Знаете ли вы слово о том человеке, ‘кем в мир соблазн входит’? Духовенство села Мыта (Гороховецкого уезда Владимирской губернии), которое, сотворив совет, порешило сдать на 1874 год усадебную церковную землю для открытия на ней питейного заведения, каковое решение, говорят, сельскому обществу не понравилось, и оно просило священника винной торговли не открывать, а священник, будто бы, на ту просьбу обиделся... Да! горе тому человеку, кем соблазн входит… Тяжел также и камень жерновый…
Но довольно о всяких соблазнах! Ведь не защитить нам от них свет и не унять творимых чрез них безобразий, пока сами творящие не сознают в душе логической и нравственной невозможности творимого. Полюбуйтесь лучше на лицедействующих ребятишек, это — любопытное явление совсем в другом роде,— веселенькое, смягчающее. В Звенигородском уезде, в селе Покровском, дан, на третий день праздника, благотворительный спектакль в пользу самарцев. Играли ‘ребятишки’ — ученики и ученицы местной народной школы. Поставлено было несколько живых картин из сказок Пушкина и разыгран шутка-водевиль, написанный для этого спектакля г-жою Голохвастовой. Плата за вход была — 10 коп., сбор составил 50 р., следовательно, зрителей было 500. Спектакль, говорят, имел полный успех. Если так, то почему бы, кажется, ему не повториться хотя бы, например, на масленице? Ведь это увеселение, в случае настоящего успеха, действует отрезвительно: а если еще и актеры и зрители знают, какое назначение имеет сбор, то оно — для одних наставительно, для других успокоительно.

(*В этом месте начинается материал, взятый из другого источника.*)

-- ==== Sys2Proof/Machine/FrameEvents.lean ====
section
/-!
DEFINITION. What the blocks do at the events of the frame and of the needle selectors (02, 05), and
the passing of time for axes that are stepping (log 3).
-/

namespace Sys2Proof.Machine

/-! ## Homing and the drive-fault inputs -/

/-- Set the level of a home switch. -/
def Pins.setHomeSwitch (p : Pins) (ax : Axis) (v : Bool) : Pins :=
  match ax with
  | .x => { p with homeSwitchX := v }
  | .y => { p with homeSwitchY := v }

/-- Set the level of a drive-fault input. -/
def Pins.setDriveFault (p : Pins) (ax : Axis) (v : Bool) : Pins :=
  match ax with
  | .x => { p with driveFaultX := v }
  | .y => { p with driveFaultY := v }

/-- An assertion of a home switch (R41, R42). -/
def Blocks.homeSeen (b : Blocks) (ax : Axis) : Blocks :=
  match (b.fc.axis ax).state with
  | .homing =>
    (({ b with fc := b.fc.setAxis ax (AxisRec.homedAt (b.axisConfig ax).homeOffset) } :
      Blocks).modHome (fun w => w.setAxis ax .homed)).homeCheck
  | .ready | .moving =>
    if (b.fc.axis ax).pos = some (b.axisConfig ax).homeOffset then b else b.report [.axisDrive ax]
  | .unhomed | .fault => b

/-- The home switch of an axis changes its level (R41, R42). -/
def Blocks.homeSwitch (b : Blocks) (ax : Axis) (asserted : Bool) : Blocks :=
  let b' : Blocks := { b with pins := b.pins.setHomeSwitch ax asserted }
  if asserted && b.cf.lock then b'.homeSeen ax else b'

/-- The part of an axis. -/
def partOf : Axis → Part
  | .x => .x
  | .y => .y

/-- A homing axis has moved its homing distance (R41). -/
def Blocks.homingExhausted (b : Blocks) (ax : Axis) : Blocks :=
  if (b.fc.axis ax).state = .homing then
    (({ b with fc := b.fc.setAxis ax AxisRec.unhomed } : Blocks).report [.homeFail (partOf ax)]).homeCheck
  else b

/-- A homing axis whose drive fails has the outcome DRIVE_FAULT (R41). -/
def Blocks.homingFaulted (b : Blocks) (ax : Axis) : Blocks :=
  if (b.fc.axis ax).state = .homing then b.modHome (fun w => w.setAxis ax .driveFault) else b

/-- A drive-fault input is asserted (R42). -/
def Blocks.driveFaultOn (b : Blocks) (ax : Axis) : Blocks :=
  let b' : Blocks := { b with pins := b.pins.setDriveFault ax true }
  if b.cf.lock && (b.fc.axis ax).state != .fault then
    let b'' := b'.homingFaulted ax
    ({ b'' with fc := b''.fc.setAxis ax AxisRec.faulted } : Blocks).report [.axisDrive ax]
  else b'

/-- A drive-fault input is released (R42). -/
def Blocks.driveFaultOff (b : Blocks) (ax : Axis) : Blocks :=
  let b' : Blocks := { b with pins := b.pins.setDriveFault ax false }
  if (b.fc.axis ax).state = .fault then { b' with fc := b'.fc.setAxis ax AxisRec.unhomed } else b'

/-! ## Moves -/

/-- The owner of return travel is told that it has completed (R36, R70, R83). -/
def Blocks.returned (b : Blocks) : Blocks :=
  let b' : Blocks := { b with fc.offPosition := false }
  match b.rc.runState with
  | .travel => b'.go .reconcile
  | .reposition => b'.go .step
  | _ => b'

/-- The owner of patch travel is told that it has completed (R142). -/
def Blocks.patchTravelled (b : Blocks) : Blocks :=
  match b.patchWork with
  | some w => b.patchArrived w
  | none => b

/-- The move in flight completes, and its owner is told; a waiting cycle move begins (R33, R34). -/
def Blocks.moveComplete (b : Blocks) : Blocks :=
  match b.fc.move with
  | some ⟨owner, false⟩ =>
    let b' : Blocks := { b with fc := b.fc.arrive }
    match owner with
    | .cycle _ => { b' with fc := Fc.beginWaiting b'.fc.waiting b'.fc }
    | .returnTravel => b'.returned
    | .step => b'.go .step
    | .patchTravel => b'.patchTravelled
    | .manual => b'.endOpBase .ok OpFailures.none
  | _ => b

/-- Both axes stop short, and no move is in flight (R33). -/
def Fc.stopShort (f : Fc) : Fc := { f with x := f.x.stopShort, y := f.y.stopShort, move := none }

/-- The owner of return travel is told that it was stopped (R70, R84). -/
def Blocks.returnStopped (b : Blocks) : Blocks :=
  match b.rc.runState with
  | .travel =>
    ({ b with rc.resume := none, rc.causes := StopCauses.none } : Blocks).goto .paused
      (some (if b.rc.causes.fault then .fault else .host))
  | .reposition => b.endOpBase .stopped OpFailures.none
  | _ => b

/-- The owner of patch travel is told that it was stopped (R144). -/
def Blocks.patchTravelStopped (b : Blocks) : Blocks :=
  match b.patchWork with
  | some w => b.patchStopped w
  | none => b

/-- The move in flight has stopped short, and its owner is told (R33). -/
def Blocks.moveStopped (b : Blocks) : Blocks :=
  match b.fc.move with
  | some ⟨owner, true⟩ =>
    let b' : Blocks := { b with fc := b.fc.stopShort }
    match owner with
    | .cycle _ => b'
    | .returnTravel => b'.returnStopped
    | .step => b'
    | .patchTravel => b'.patchTravelStopped
    | .manual => b'.endOpBase .stopped OpFailures.none
  | _ => b

/-- One axis issues its last step: at its target, or at the end of the unit in progress when a stop
was asked for (R33). -/
def Blocks.lastStep (b : Blocks) (ax : Axis) : Blocks :=
  let r := b.fc.axis ax
  { b with fc := b.fc.setAxis ax (if b.fc.stopAsked then r.stopShort else r.arrive) }

/-! ## Selectors -/

/-- A needle-position pulse (R100). -/
def Blocks.selectorPulse (b : Blocks) (h : HeadId) : Blocks :=
  match (b.hu.get h).selector with
  | .moving target start left =>
    if left ≤ 1 then
      (b.modHead h (fun u => { u with selector := .atNeedle target, selTimer := none })).go
        .changeCheck
    else b.modHead h (fun u => { u with selector := .moving target start (left - 1) })
  | _ => b

/-- The needle-1 index of a head changes its level (R101). -/
def Blocks.selectorIndex (b : Blocks) (h : HeadId) (asserted : Bool) : Blocks :=
  let b' : Blocks := { b with pins.selIndex := b.pins.selIndex.set h asserted }
  if asserted && (b.hu.get h).selector == .homing then b'.selectorHomed h else b'

/-- The selector timer expires with the selector MOVING (R102, R108). -/
def Blocks.moveTimedOut (b : Blocks) (h : HeadId) (target : Nat) : Blocks :=
  let b := b.modHead h (fun u => { u with selector := .jammed, selTimer := none })
  match b.rc.change with
  | some c => (b.report [.selectorChange h target c.slot c.kind]).go .changeCheck
  | none => b

/-- The selector timer of a head expires (R102). -/
def Blocks.selectorExpiry (b : Blocks) (h : HeadId) : Blocks :=
  match (b.hu.get h).selTimer, (b.hu.get h).selector with
  | some _, .moving target _ _ => b.moveTimedOut h target
  | some _, .homing => b.selectorHomingFailed h
  | _, _ => b

/-! ## Time (log 3) -/

/-- An axis that is MOVING comes on by some units, short of its target; a homing axis counts them
(R33, R40). -/
def AxisRec.comeOn (r : AxisRec) (span : Nat) (n : Nat) : AxisRec :=
  match r.state, r.pos, r.target with
  | .moving, some p, some t =>
    let k : Int := Int.ofNat (n % max 1 (t - p).natAbs)
    { r with pos := some (if p < t then p + k else p - k) }
  | .homing, _, _ => { r with homingUnits := min span (r.homingUnits + n) }
  | _, _, _ => r

/-- The homing distance of an axis: its travel span plus 100 units (R41). -/
def AxisConfig.homingDistance (a : AxisConfig) : Nat := (a.travelMax - a.travelMin).natAbs + 100

/-- An axis is stepping. -/
def AxisRec.steps (r : AxisRec) : Bool := r.state == .moving || r.state == .homing

/-- Time passes: each axis that is stepping comes on by a free number of units. -/
def Blocks.tick (b : Blocks) : Blocks :=
  if (b.fc.x.steps || b.fc.y.steps) && !b.fc.stopAsked then
    { b with
      fc.x := b.fc.x.comeOn b.cf.config.x.homingDistance (Config.freeUnits b.draws .x)
      fc.y := b.fc.y.comeOn b.cf.config.y.homingDistance (Config.freeUnits b.draws .y)
      draws := b.draws + 1 }
  else b

end Sys2Proof.Machine
end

Г-жа Голохвастова, вероятно, не откажет для доброго дела еще сочинить — не только шутку-водевиль, но даже комедийку, хоть крошечную, и сказок Пушкина (именно их) хватит на много живых картин.
КОММЕНТАРИИ
Автограф неизвестен.
Впервые напечатано: Гр, 1874, 14 января, No 2, стр. 55—58, без подписи.

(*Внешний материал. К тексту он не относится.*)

/-- A configured head that is SEWING. -/
def sews (b : Blocks) (h : HeadId) : Prop :=
  h.num ≤ b.cf.config.headCount ∧ (b.hu.get h).state = .sewing

/-- No SEWING head has its fault flag set (R69). -/
def runUnflagged (b : Blocks) : Prop := ∀ h : HeadId, sews b h → (b.hu.get h).faultFlag = false

/-- From IDLE and PAUSED no SEWING head has its selector UNKNOWN or JAMMED (R69). -/
def runAtNeedles (b : Blocks) : Prop :=
  runIsOf b [.idle, .paused] → ∀ h : HeadId, sews b h →
    (b.hu.get h).selector ≠ .unknown ∧ (b.hu.get h).selector ≠ .jammed

/-- From PAUSED and HELD, S is below E + P while a missed range exists (R69). -/
def runBelowPin (b : Blocks) : Prop :=
  runIsOf b [.paused, .held] → ∀ e, b.e = some e → b.ds.sew < e + b.cf.settings.pinLimit

/-- From PAUSED and HELD, pending is 1 or more, or END is loaded (R69). -/
def runLoaded (b : Blocks) : Prop :=
  runIsOf b [.paused, .held] → 1 ≤ b.ds.load - b.ds.sew ∨ b.ds.channel = .finished

/-- The tests of RUN, in their order (R69). -/
def runTests (b : Blocks) : Prop :=
  runOpen b ∧ runHomed b ∧ (∃ h, sews b h) ∧ runUnflagged b ∧ runAtNeedles b ∧ runBelowPin b
    ∧ runLoaded b

/-- The record at S is of a kind. -/
def recordAtSew (b : Blocks) (k : RecordKind) : Prop := ∃ r, b.ds.record b.ds.sew = some r ∧ r.kind = k

end Sys2Proof.Claims

/-- RUN is taken whenever its tests hold: the reply is OK; from IDLE a run exists and the cycle count
is 0; from PAUSED and HELD the run and the cycle count are kept. Otherwise it is refused by the first
test of its table that fails, from each run state the table names, and changes nothing. -/
def Obligations.RunIsTakenWhenItsTestsHold : Prop :=
  (∀ (tag : Byte) (s : State), s.linkFree → runTests s.blk →
    ∃ t : State, exec (.run tag []) s = .next t ∧ t.pl.replies = okReply s 0x21#8 tag
      ∧ t.blk.cf = s.blk.cf ∧ t.blk.tp = s.blk.tp
      ∧ (s.blk.rc.runState = .idle →
          t.blk.rc.runExists = true ∧ t.blk.sc.cycleCount = 0#32)
      ∧ (s.blk.rc.runState ≠ .idle →
          t.blk.rc.runExists = s.blk.rc.runExists ∧ t.blk.sc.cycleCount = s.blk.sc.cycleCount))
  ∧ (∀ (tag : Byte) (s : State), s.linkFree → s.blk.cf.lock = true →
    (s.blk.rc.runState = .halted → exec (.run tag []) s = .next (answered s 0x21#8 tag
      (refused s.blk (if s.blk.fl.estop then 0x0C#8 else 0x04#8))))
    ∧ (¬ runIsOf s.blk [.idle, .paused, .held, .halted] →
      exec (.run tag []) s = .next (answered s 0x21#8 tag (refused s.blk 0x04#8)))
    ∧ (s.blk.rc.runState = .idle → s.blk.ds.channel = .closed →
      exec (.run tag []) s = .next (answered s 0x21#8 tag (refused s.blk 0x0D#8)))
    ∧ (s.blk.rc.runState = .idle → s.blk.ds.channel = .stalled →
      exec (.run tag []) s = .next (answered s 0x21#8 tag (refused s.blk 0x14#8)))
    ∧ (s.blk.rc.runState = .idle → s.blk.ds.channel = .opened → s.blk.ds.load = 0 →
      exec (.run tag []) s = .next (answered s 0x21#8 tag (refused s.blk 0x19#8)))
    ∧ (s.blk.rc.runState = .paused → (s.blk.sc.state ≠ .stopped ∨ ¬ axesReady s.blk) →
      exec (.run tag []) s = .next (answered s 0x21#8 tag (refused s.blk 0x0B#8)))
    ∧ (runOpen s.blk →
      let refusedWith (code : Byte) : Prop :=
        exec (.run tag []) s = .next (answered s 0x21#8 tag (refused s.blk code))
      (¬ runHomed s.blk → refusedWith 0x0B#8)
      ∧ (runHomed s.blk → (¬ ∃ h, sews s.blk h) → refusedWith 0x17#8)
      ∧ (runHomed s.blk → (∃ h, sews s.blk h) → ¬ runUnflagged s.blk → refusedWith 0x16#8)
      ∧ (runHomed s.blk → (∃ h, sews s.blk h) → runUnflagged s.blk →
        (¬ runAtNeedles s.blk → refusedWith 0x0B#8)
        ∧ (runAtNeedles s.blk → ¬ runBelowPin s.blk → refusedWith 0x18#8)
        ∧ (runAtNeedles s.blk → runBelowPin s.blk → ¬ runLoaded s.blk → refusedWith 0x19#8))))

/-- RUN from IDLE with the frame off the position before S, and neither END nor MARK at S: return
travel is begun in TRAVEL with the off-position flag set; the resume kind is START.
That it waits in TRAVEL is log 12. -/
def Obligations.RunFromIdleBeginsReturnTravel : Prop :=
  ∀ (tag : Byte) (p : Pos) (s : State), s.linkFree → runTests s.blk → s.blk.rc.runState = .idle →
    ¬ recordAtSew s.blk .endDesign → ¬ recordAtSew s.blk .mark →
    s.blk.ds.posBefore s.blk.ds.sew = some p → standsOff s.blk (s.blk.fc.origin.add p) →
    exec (.run tag []) s = .next (answered s 0x21#8 tag
      ({ inState { s.blk with
            rc.runExists := true, rc.resume := some .start, sc.cycleCount := 0#32 } .travel none with
          fc := { frameSent s.blk.fc .returnTravel (s.blk.fc.origin.add p) with offPosition := true } },
        [0x00#8]))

В собрание сочинений включается впервые.
Печатается по тексту первой публикации.
1
Приписано Достоевскому по стилистическим признакам В. В. Виноградовым в книге: Виноградов, Проблема авторства, стр. 585—611. Тем не менее, по мнению редакции, достаточных оснований для включения данной хроники в корпус сочинений Достоевского у нас нет, так как автором ее мог быть и А. У. Порецкий. Именно он постоянно вел данный отдел в ‘Гражданине’, и ему, судя по материалам архива ‘Гражданина’, принадлежит значительная часть других (аналогичных по типу и построению) материалов отдела ‘Из текущей жизни’. Ярких индивидуальных примет стиля Достоевского, отпечатка его творческой индивидуальности, характерного для него стремления связать анализ единичных, ‘частных’ явлений с более широкими по смыслу, общими вопросами русской жизни в очерке нет. Отдельные же стилистические параллели, отмеченные Виноградовым, вопроса не решают, так как в своих хрониках Порецкий, сотрудник не только ‘Гражданина’, но и ‘Времени’ и ‘Эпохи’, подражал стилю Достоевского.
2
Начальная, наиболее значительная по объему и композиционно завершенная заметка условно может быть названа очерком о Родиоше. Построена она как полемический отклик на повесть В. П. Буренина (Псевдоним ‘Маститый беллетрист’) ‘Недавняя история’, где обрисован в фельетонно-сатирических тонах образ опустившегося и спившегося ‘поэта’ и враля Жана Провиантова. Живущий на содержании дочери, он рассказывает о своей молодости, когда, по его словам, ‘вспыхнул волкан революции’ 1848 г., от которого он был отвлечен ‘другим волканом’, ‘лавой-волканом любви огнедышащей Цицилии’, воспетой им в полубезумно-романтической поэме ‘Пеликан на развалинах мира’ (см.: СПбВед, 1873, 23 декабря, No 353). Кончает Провиантов тем, что в пьяном виде падает из окна третьего этажа и разбивается (там же, 28 декабря, No 358). По ассоциации с этим ‘фантастическим образом’ и возникает ‘другой, действительный образ’ человека сороковых годов в очерке о Родиоше.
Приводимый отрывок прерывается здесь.